Dataset excerpts:
════════

-- ==== Sys2Proof/Laws/Views.lean ====
section
/-! SUPPORT. The coming of a command's time changes nothing that is read of the state but the clock. -/

namespace Sys2Proof.Machine

@[simp] theorem absentEntries_advance (t : Time) (s : State) :
    absentEntries (advance t s) = absentEntries s := (rfl)

@[simp] theorem acceptsDst_advance (x0 : Nat) (x1 : BitVec 48) (t : Time) (s : State) :
    acceptsDst x0 x1 (advance t s) = acceptsDst x0 x1 s := (rfl)

@[simp] theorem accessDenied_advance (x0 : Session) (x1 : Nat) (t : Time) (s : State) :
    accessDenied x0 x1 (advance t s) = accessDenied x0 x1 s := (rfl)

@[simp] theorem accounted_advance (x0 : Conn) (x1 : TxFrame) (t : Time) (s : State) :
    accounted x0 x1 (advance t s) = accounted x0 x1 s := (rfl)

@[simp] theorem adminAllowed_advance (t : Time) (s : State) :
    adminAllowed (advance t s) = adminAllowed s := (rfl)

@[simp] theorem admits_advance (x0 : Buf) (t : Time) (s : State) :
    admits x0 (advance t s) = admits x0 s := (rfl)

@[simp] theorem allConfirmed_advance (t : Time) (s : State) :
    allConfirmed (advance t s) = allConfirmed s := (rfl)

@[simp] theorem anaPage_advance (t : Time) (s : State) :
    anaPage (advance t s) = anaPage s := (rfl)

@[simp] theorem anchorCheck_advance (x0 : WCtx) (t : Time) (s : State) :
    anchorCheck x0 (advance t s) = anchorCheck x0 s := (rfl)

@[simp] theorem arrayCount_advance (x0 : Session) (x1 : Obj) (t : Time) (s : State) :
    arrayCount x0 x1 (advance t s) = arrayCount x0 x1 s := (rfl)

@[simp] theorem attachEnableCheck_advance (x0 : WCtx) (t : Time) (s : State) :
    attachEnableCheck x0 (advance t s) = attachEnableCheck x0 s := (rfl)

@[simp] theorem attachHost_advance (t : Time) (s : State) :
    attachHost (advance t s) = attachHost s := (rfl)

@[simp] theorem attachOptimized_advance (t : Time) (s : State) :
    attachOptimized (advance t s) = attachOptimized s := (rfl)

@[simp] theorem attachRuns_advance (t : Time) (s : State) :
    attachRuns (advance t s) = attachRuns s := (rfl)

@[simp] theorem bandAt_advance (x1 : Nat) (t : Time) (s : State) :
    bandAt (advance t s) x1 = bandAt s x1 := (rfl)

@[simp] theorem bandAtBoot_advance (x1 : Nat × Band) (t : Time) (s : State) :
    bandAtBoot (advance t s) x1 = bandAtBoot s x1 := (rfl)

@[simp] theorem bandNext_advance (x0 : Nat) (x1 : Band) (t : Time) (s : State) :
    bandNext x0 x1 (advance t s) = bandNext x0 x1 s := (rfl)

@[simp] theorem bandStripes_advance (x0 : Band) (t : Time) (s : State) :
    bandStripes x0 (advance t s) = bandStripes x0 s := (rfl)

@[simp] theorem bandTableUnits_advance (t : Time) (s : State) :
    bandTableUnits (advance t s) = bandTableUnits s := (rfl)

@[simp] theorem bandUnconfirmed_advance (x0 : Nat) (t : Time) (s : State) :
    bandUnconfirmed x0 (advance t s) = bandUnconfirmed x0 s := (rfl)

@[simp] theorem bandsOf_advance (x0 : BandKind) (t : Time) (s : State) :
    bandsOf x0 (advance t s) = bandsOf x0 s := (rfl)

@[simp] theorem bayClearCheck_advance (x0 : WCtx) (t : Time) (s : State) :
    bayClearCheck x0 (advance t s) = bayClearCheck x0 s := (rfl)

@[simp] theorem bayLocked_advance (x0 : Nat) (t : Time) (s : State) :
    bayLocked x0 (advance t s) = bayLocked x0 s := (rfl)

@[simp] theorem bayOf_advance (x1 : Nat) (t : Time) (s : State) :
    bayOf (advance t s) x1 = bayOf s x1 := (rfl)

@[simp] theorem baysRun_advance (t : Time) (s : State) :
    baysRun (advance t s) = baysRun s := (rfl)

@[simp] theorem beats_advance (t : Time) (s : State) :
    beats (advance t s) = beats s := (rfl)

@[simp] theorem beforeHeld_advance (x1 : List Planned) (t : Time) (s : State) :
    beforeHeld (advance t s) x1 = beforeHeld s x1 := (rfl)

@[simp] theorem behindDurable_advance (x0 : Planned) (t : Time) (s : State) :
    behindDurable x0 (advance t s) = behindDurable x0 s := (rfl)

@[simp] theorem beingErased_advance (x0 : Nat) (t : Time) (s : State) :
    beingErased x0 (advance t s) = beingErased x0 s := (rfl)

@[simp] theorem blankPage_advance (x0 : MediaCmd) (t : Time) (s : State) :
    blankPage x0 (advance t s) = blankPage x0 s := (rfl)

@[simp] theorem byFormat_advance (x0 : Nat) (x1 : Nat) (t : Time) (s : State) :
    byFormat x0 x1 (advance t s) = byFormat x0 x1 s := (rfl)

@[simp] theorem caddyAbove_advance (x0 : Nat) (t : Time) (s : State) :
    caddyAbove x0 (advance t s) = caddyAbove x0 s := (rfl)

@[simp] theorem caddyFree_advance (t : Time) (s : State) :
    caddyFree (advance t s) = caddyFree s := (rfl)

@[simp] theorem caddyHeader_advance (t : Time) (s : State) :
    caddyHeader (advance t s) = caddyHeader s := (rfl)

@[simp] theorem caddyUsed_advance (t : Time) (s : State) :
    caddyUsed (advance t s) = caddyUsed s := (rfl)

@[simp] theorem capHolds_advance (t : Time) (s : State) :
    capHolds (advance t s) = capHolds s := (rfl)

@[simp] theorem capOf_advance (x1 : Nat) (t : Time) (s : State) :
    capOf (advance t s) x1 = capOf s x1 := (rfl)

@[simp] theorem carOf_advance (x1 : Nat) (t : Time) (s : State) :
    carOf (advance t s) x1 = carOf s x1 := (rfl)

@[simp] theorem carrierEntries_advance (x0 : Nat) (t : Time) (s : State) :
    carrierEntries x0 (advance t s) = carrierEntries x0 s := (rfl)

@[simp] theorem carrierVal_advance (x0 : Nat) (x1 : Nat) (t : Time) (s : State) :
    carrierVal x0 x1 (advance t s) = carrierVal x0 x1 s := (rfl)

@[simp] theorem carriersHeld_advance (t : Time) (s : State) :
    carriersHeld (advance t s) = carriersHeld s := (rfl)

@[simp] theorem cfg_advance (x0 : Nat) (t : Time) (s : State) :
    cfg x0 (advance t s) = cfg x0 s := (rfl)

@[simp] theorem checkGet_advance (x0 : Session) (x1 : Nat) (x2 : Nat) (t : Time) (s : State) :
    checkGet x0 x1 x2 (advance t s) = checkGet x0 x1 x2 s := (rfl)

@[simp] theorem checkSet_advance (x0 : Nat) (x1 : Session) (x2 : Nat) (x3 : Nat) (x4 : Option Ty) (x5 : Val) (t : Time) (s : State) :
    checkSet x0 x1 x2 x3 x4 x5 (advance t s) = checkSet x0 x1 x2 x3 x4 x5 s := (rfl)

@[simp] theorem cipherVal_advance (x0 : Nat) (x1 : Nat) (x2 : Nat) (t : Time) (s : State) :
    cipherVal x0 x1 x2 (advance t s) = cipherVal x0 x1 x2 s := (rfl)

@[simp] theorem claimed_advance (t : Time) (s : State) :
    claimed (advance t s) = claimed s := (rfl)

@[simp] theorem classOf_advance (x0 : Nat) (t : Time) (s : State) :
    classOf x0 (advance t s) = classOf x0 s := (rfl)

@[simp] theorem classReady_advance (x0 : Nat) (x1 : Nat) (t : Time) (s : State) :
    classReady x0 x1 (advance t s) = classReady x0 x1 s := (rfl)

@[simp] theorem clusterFrom_advance (x1 : Nat) (t : Time) (s : State) :
    clusterFrom (advance t s) x1 = clusterFrom s x1 := (rfl)

@[simp] theorem clusterLanes_advance (x1 : Nat) (t : Time) (s : State) :
    clusterLanes (advance t s) x1 = clusterLanes s x1 := (rfl)

@[simp] theorem clusterTakes_advance (x1 : Nat) (t : Time) (s : State) :
    clusterTakes (advance t s) x1 = clusterTakes s x1 := (rfl)

@[simp] theorem cmdBy_advance (x0 : Nat) (x1 : Nat) (x2 : Nat) (t : Time) (s : State) :
    cmdBy x0 x1 x2 (advance t s) = cmdBy x0 x1 x2 s := (rfl)

@[simp] theorem cmdOf_advance (x1 : Nat) (t : Time) (s : State) :
    cmdOf (advance t s) x1 = cmdOf s x1 := (rfl)

@[simp] theorem cmdVal_advance (x0 : Nat) (x1 : Nat) (t : Time) (s : State) :
    cmdVal x0 x1 (advance t s) = cmdVal x0 x1 s := (rfl)

@[simp] theorem committedTo_advance (t : Time) (s : State) :
    committedTo (advance t s) = committedTo s := (rfl)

════════

▶ [Task description]: Of the entries above, repeat exactly the lines between the line with "arrayCount x0 x1 (advance" and the line with "theorem attachHost_advance (t", inclusive, and no others.

▶ [Task output]:
    arrayCount x0 x1 (advance t s) = arrayCount x0 x1 s := (rfl)

@[simp] theorem attachEnableCheck_advance (x0 : WCtx) (t : Time) (s : State) :
    attachEnableCheck x0 (advance t s) = attachEnableCheck x0 s := (rfl)

@[simp] theorem attachHost_advance (t : Time) (s : State) :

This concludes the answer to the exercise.